Posted on: 26th Jan, 2009 10:29 pm
Hello community!... I'm in some serious mess and would like to ask some questions…Just hope someone can answer them. There's a lien on my property. Right now, I'm also planning to file bankruptcy as well. So my question is…Will my filing bankruptcy remove the lien from my property??? Or does the lien still remains on the property forever??? There's another question for you guys as well… I am divorced and live in community property state so my question goes… will this bankruptcy filing of mine wipe my community debts as well? I hope someone soon answers my question…Sorry for being long winded…but can't help it…I'm in desperate need of help…
Posted on: 30th Jan, 2009 02:33 am
Hi Guest,

As far as I know, under some conditions, you may be able to file a special motion to remove some of your liens. The creditors will not remove the lien from the property until they get an order from the bankruptcy court to remove them. You will have to consult your bankruptcy attorney and check if you can file the special motion for removing the liens.

As far as the question regarding the community debts are concerned, you can be discharged from all the community debts which are dis-chargeable according to bankruptcy law. But remember that if you are discharged from the community debts, then it makes your ex-spouse liable for the entire debt.

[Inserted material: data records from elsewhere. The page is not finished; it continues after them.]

-- ==== Sys2Proof/Machine/RegTable.lean ====
section
/-!
DEFINITION. The register file of BAR0 as the spec's register tables give it (Table 18.8 and the table of each block):
every register's offset, stride and count, its owner for writes, whether it is packed (R12), and every field's bits,
access type (Table 0.7) and reset value. Where the spec takes a reset value from fuses, flash, SLOT_ID, boot, or the
image, the reset here is 0 (log entry 4, DESIGN CHOICE).
-/
namespace Sys2Proof.Machine

/-- Access types of Table 0.7. -/
inductive Acc where
  | rw | ro | w1c | w1s | wo | rwt | rwk
  deriving DecidableEq, Repr

/-- Who may write a register (the ownership rule of its block) and whose entries a virtual function sees (R437). -/
inductive Own where
  | ro | pf | any | ctx | part | pfPart | core | vault | pfVault | vaultNested | bulkFrame | partNested | pfPort
  | pfGroup | pfQuad | quad
  deriving DecidableEq, Repr

/-- One field: bits [hi:lo], access type, reset value. -/
structure FieldDef where
  hi : Nat
  lo : Nat
  name : String
  acc : Acc
  reset : Nat
  deriving DecidableEq, Repr

/-- One register or array of registers: entry (i, j), i < n1, j < n2, lies at base + i·s1 + j·s2. -/
structure RegDef where
  name : String
  base : Nat
  n1 : Nat
  s1 : Nat
  n2 : Nat
  s2 : Nat
  own : Own
  packed : Bool
  fields : List FieldDef
  deriving DecidableEq, Repr

/-- A field in a table row. -/
def fd (hi lo : Nat) (name : String) (acc : Acc) (reset : Nat) : FieldDef := ⟨hi, lo, name, acc, reset⟩

/-- The 32 two-bit class fields of MEM_CLASS and BLK_CLASS (Table 11.13). -/
def classFields : List FieldDef :=
  (List.range 32).map fun f => fd (2 * f + 1) (2 * f) "CLASS" .rw 0

/-- Registers of the GLB block. -/
def regsGlb : List RegDef := [
  ⟨"GLB_ID", 0x0, 1, 0x0, 1, 0x0, .ro, false,
    [fd 63 48 "VENDOR" .ro 8078, fd 47 32 "DEVICE" .ro 2561, fd 31 24 "FAMILY" .ro 78, fd 23 20 "STEP_MAJOR" .ro 1, fd 19 16 "STEP_MINOR" .ro 1]⟩,
  ⟨"GLB_SERIAL", 0x8, 1, 0x0, 1, 0x0, .ro, false,
    [fd 63 0 "SERIAL" .ro 0]⟩,
  ⟨"GLB_STATE", 0x10, 1, 0x0, 1, 0x0, .pf, false,
    [fd 8 8 "REQ_REJECT" .w1c 0, fd 6 4 "PREV_STATE" .ro 1, fd 2 0 "STATE" .ro 2]⟩,
  ⟨"GLB_STATE_REQ", 0x18, 1, 0x0, 1, 0x0, .pf, false,
    [fd 2 0 "TARGET" .wo 0]⟩,
  ⟨"GLB_COMMIT", 0x20, 1, 0x0, 1, 0x0, .any, false,
    [fd 23 0 "MASK" .wo 0]⟩]

/-- Registers of the TCK block. -/
def regsTck : List RegDef := [
  ⟨"TCK_CFG", 0x100000, 1, 0x0, 1, 0x0, .pf, true,
    [fd 60 59 "MODE" .rwt 0, fd 58 32 "PERIOD" .rwt 0, fd 26 0 "STRETCH_MAX" .rwt 0]⟩,
  ⟨"TCK_STATUS", 0x100008, 1, 0x0, 1, 0x0, .pf, false,
    [fd 63 16 "TICK_NUM" .ro 0, fd 15 15 "PENDING" .ro 0, fd 14 14 "PERIOD_CLAMP" .w1c 0, fd 13 13 "SOURCE" .ro 0, fd 12 11 "EFF_MODE" .ro 2, fd 10 10 "LAST_OVERRUN" .ro 0]⟩,
  ⟨"TCK_LAST_INTERVAL", 0x100010, 1, 0x0, 1, 0x0, .ro, false,
    [fd 58 32 "LENGTH" .ro 0, fd 26 0 "BUSY_END" .ro 0]⟩,
  ⟨"TCK_OVR_COUNT", 0x100018, 1, 0x0, 1, 0x0, .ro, false,
    [fd 63 32 "OVERRUN_TICKS" .ro 0, fd 31 0 "STRETCHED_TICKS" .ro 0]⟩,
  ⟨"TCK_CTX_BUDGET", 0x101000, 1, 0x0, 4096, 0x8, .ctx, false,
    [fd 39 0 "BUDGET" .rwt 1099511627775]⟩,
  ⟨"TCK_CTX_USED", 0x109000, 1, 0x0, 4096, 0x8, .ctx, false,
    [fd 63 48 "DEFERRED_TICKS" .ro 0, fd 39 0 "USED" .ro 0]⟩]

/-- Registers of the RING block; RING_CTL and RING_RET_BASE count as packed (R12; log entry 51). -/
def regsRing : List RegDef := [
  ⟨"RING_CTL", 0x200000, 1, 0x0, 1, 0x0, .any, true,
    [fd 63 60 "OP" .wo 0, fd 58 40 "COUNT" .wo 0, fd 17 0 "FIRST" .wo 0]⟩,
  ⟨"RING_CTL_STATUS", 0x200008, 1, 0x0, 1, 0x0, .any, false,
    [fd 1 1 "BUSY" .ro 0, fd 0 0 "REJECT" .w1c 0]⟩,
  ⟨"RING_CTX_TABLE", 0x210000, 1, 0x0, 4096, 0x8, .ctx, false,
    [fd 51 6 "TABLE_VA" .rw 0]⟩,
  ⟨"RING_RET_BASE", 0x220000, 1, 0x0, 4096, 0x8, .ctx, true,
    [fd 63 6 "BASE" .rw 0, fd 0 0 "LOC" .rw 0]⟩,
  ⟨"RING_RET_CFG", 0x228000, 1, 0x0, 4096, 0x8, .ctx, false,
    [fd 63 63 "ENABLE" .rw 0, fd 62 59 "SIZE" .rw 0, fd 42 32 "VECTOR" .rw 0, fd 31 16 "THRESH" .rw 0, fd 15 0 "TIMEOUT" .rw 0]⟩,
  ⟨"RING_RET_STATUS", 0x230000, 1, 0x0, 4096, 0x8, .ctx, false,
    [fd 63 32 "TAIL" .ro 0, fd 31 0 "HEAD" .ro 0]⟩]

/-- Registers of the CTX block. -/
def regsCtx : List RegDef := [
  ⟨"CTX_CMD", 0x400000, 1, 0x0, 1, 0x0, .any, true,
    [fd 63 60 "OP" .wo 0, fd 59 56 "PARTITION" .wo 0, fd 55 44 "CTX" .wo 0, fd 43 25 "RING_COUNT" .wo 0, fd 24 24 "DISCARD" .wo 0, fd 17 0 "FIRST_RING" .wo 0]⟩,
  ⟨"CTX_CMD_STATUS", 0x400008, 1, 0x0, 1, 0x0, .any, false,
    [fd 63 63 "BUSY" .ro 0, fd 62 62 "PENDING" .ro 0, fd 59 56 "OP" .ro 0, fd 55 44 "CTX" .ro 0, fd 43 40 "RESULT" .ro 0]⟩,
  ⟨"CTX_PREEMPT", 0x400010, 1, 0x0, 1, 0x0, .any, false,
    [fd 63 32 "YIELDS" .ro 0, fd 31 0 "MAX_YIELD" .rw 0]⟩,
  ⟨"CTX_DISAGREE", 0x400018, 1, 0x0, 1, 0x0, .ro, false,
    [fd 29 0 "DOMAIN" .ro 0]⟩,
  ⟨"CTX_PART_CFG", 0x401000, 1, 0x0, 16, 0x8, .pfPart, false,
    [fd 63 63 "HOLD" .rwt 1, fd 7 0 "LEND_IDLE" .rwt 1]⟩,
  ⟨"CTX_PART_STAT", 0x401080, 1, 0x0, 16, 0x8, .part, false,
    [fd 63 57 "LC_CORES" .ro 0, fd 56 50 "BE_CORES" .ro 0, fd 49 37 "CONTEXTS" .ro 0, fd 31 16 "SLOTS_FREE" .ro 0, fd 15 0 "SLOTS_TOTAL" .ro 0]⟩,
  ⟨"CTX_CFG", 0x500000, 1, 0x0, 4096, 0x40, .ctx, false,
    [fd 61 61 "CLASS" .rwt 0, fd 60 56 "FUNCTION" .ro 0, fd 55 52 "PARTITION" .ro 0]⟩,
  ⟨"CTX_CORES", 0x500008, 1, 0x0, 4096, 0x40, .ctx, false,
    [fd 63 0 "CORE_MASK" .rwt 0]⟩,
  ⟨"CTX_PT_ROOT", 0x500010, 1, 0x0, 4096, 0x40, .ctx, false,
    [fd 51 16 "ROOT" .rw 0]⟩,
  ⟨"CTX_SPILL", 0x500018, 1, 0x0, 4096, 0x40, .ctx, true,
    [fd 63 24 "BASE" .rw 0, fd 23 0 "SIZE" .rw 0]⟩,
  ⟨"CTX_SAVE", 0x500020, 1, 0x0, 4096, 0x40, .ctx, true,
    [fd 63 24 "BASE" .rw 0, fd 23 0 "SIZE" .rw 0]⟩,
  ⟨"CTX_STATE_TBL", 0x500028, 1, 0x0, 4096, 0x40, .ctx, false,
    [fd 51 5 "BASE" .rw 0]⟩,
  ⟨"CTX_KEY_TBL", 0x500030, 1, 0x0, 4096, 0x40, .ctx, false,
    [fd 51 4 "BASE" .rw 0]⟩,
  ⟨"CTX_STAT", 0x500038, 1, 0x0, 4096, 0x40, .ctx, false,
    [fd 63 61 "STATE" .ro 0, fd 60 56 "CAUSE" .ro 0, fd 55 40 "SLOTS" .ro 0, fd 39 24 "HELD" .ro 0, fd 23 8 "RESTORE_PARKED" .ro 0]⟩]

Posted on: 30th Jan, 2009 02:43 am
i did not have the funds to pay for my court fee installments and I have a dismissal hearing coming up. The trustee took my tax return which is the only thing i was counting on to pay my it comes down to bankruptcy or a place to live...will my 09 refund be returned to me in the case of my dismissal?
Posted on: 07th Feb, 2009 11:12 am
I guess the refund should be returned to you after the dismissal.
Posted on: 08th Feb, 2009 07:16 am
The debtor never finished paying for the ATV 1128.38, I have a valid UCC filing, I dont know if he even still has the ATV or if he sold it and chose not to pay it off. Can a debt that was Sold out of Trust SOT be discharged. How can I find out if he still has the ATV. (1200 miles away) :?:
Posted on: 16th Feb, 2009 12:43 pm
I think you should contact your lender and get the information from him. The lender is the best person to tell you whether he has sold the ATV or not.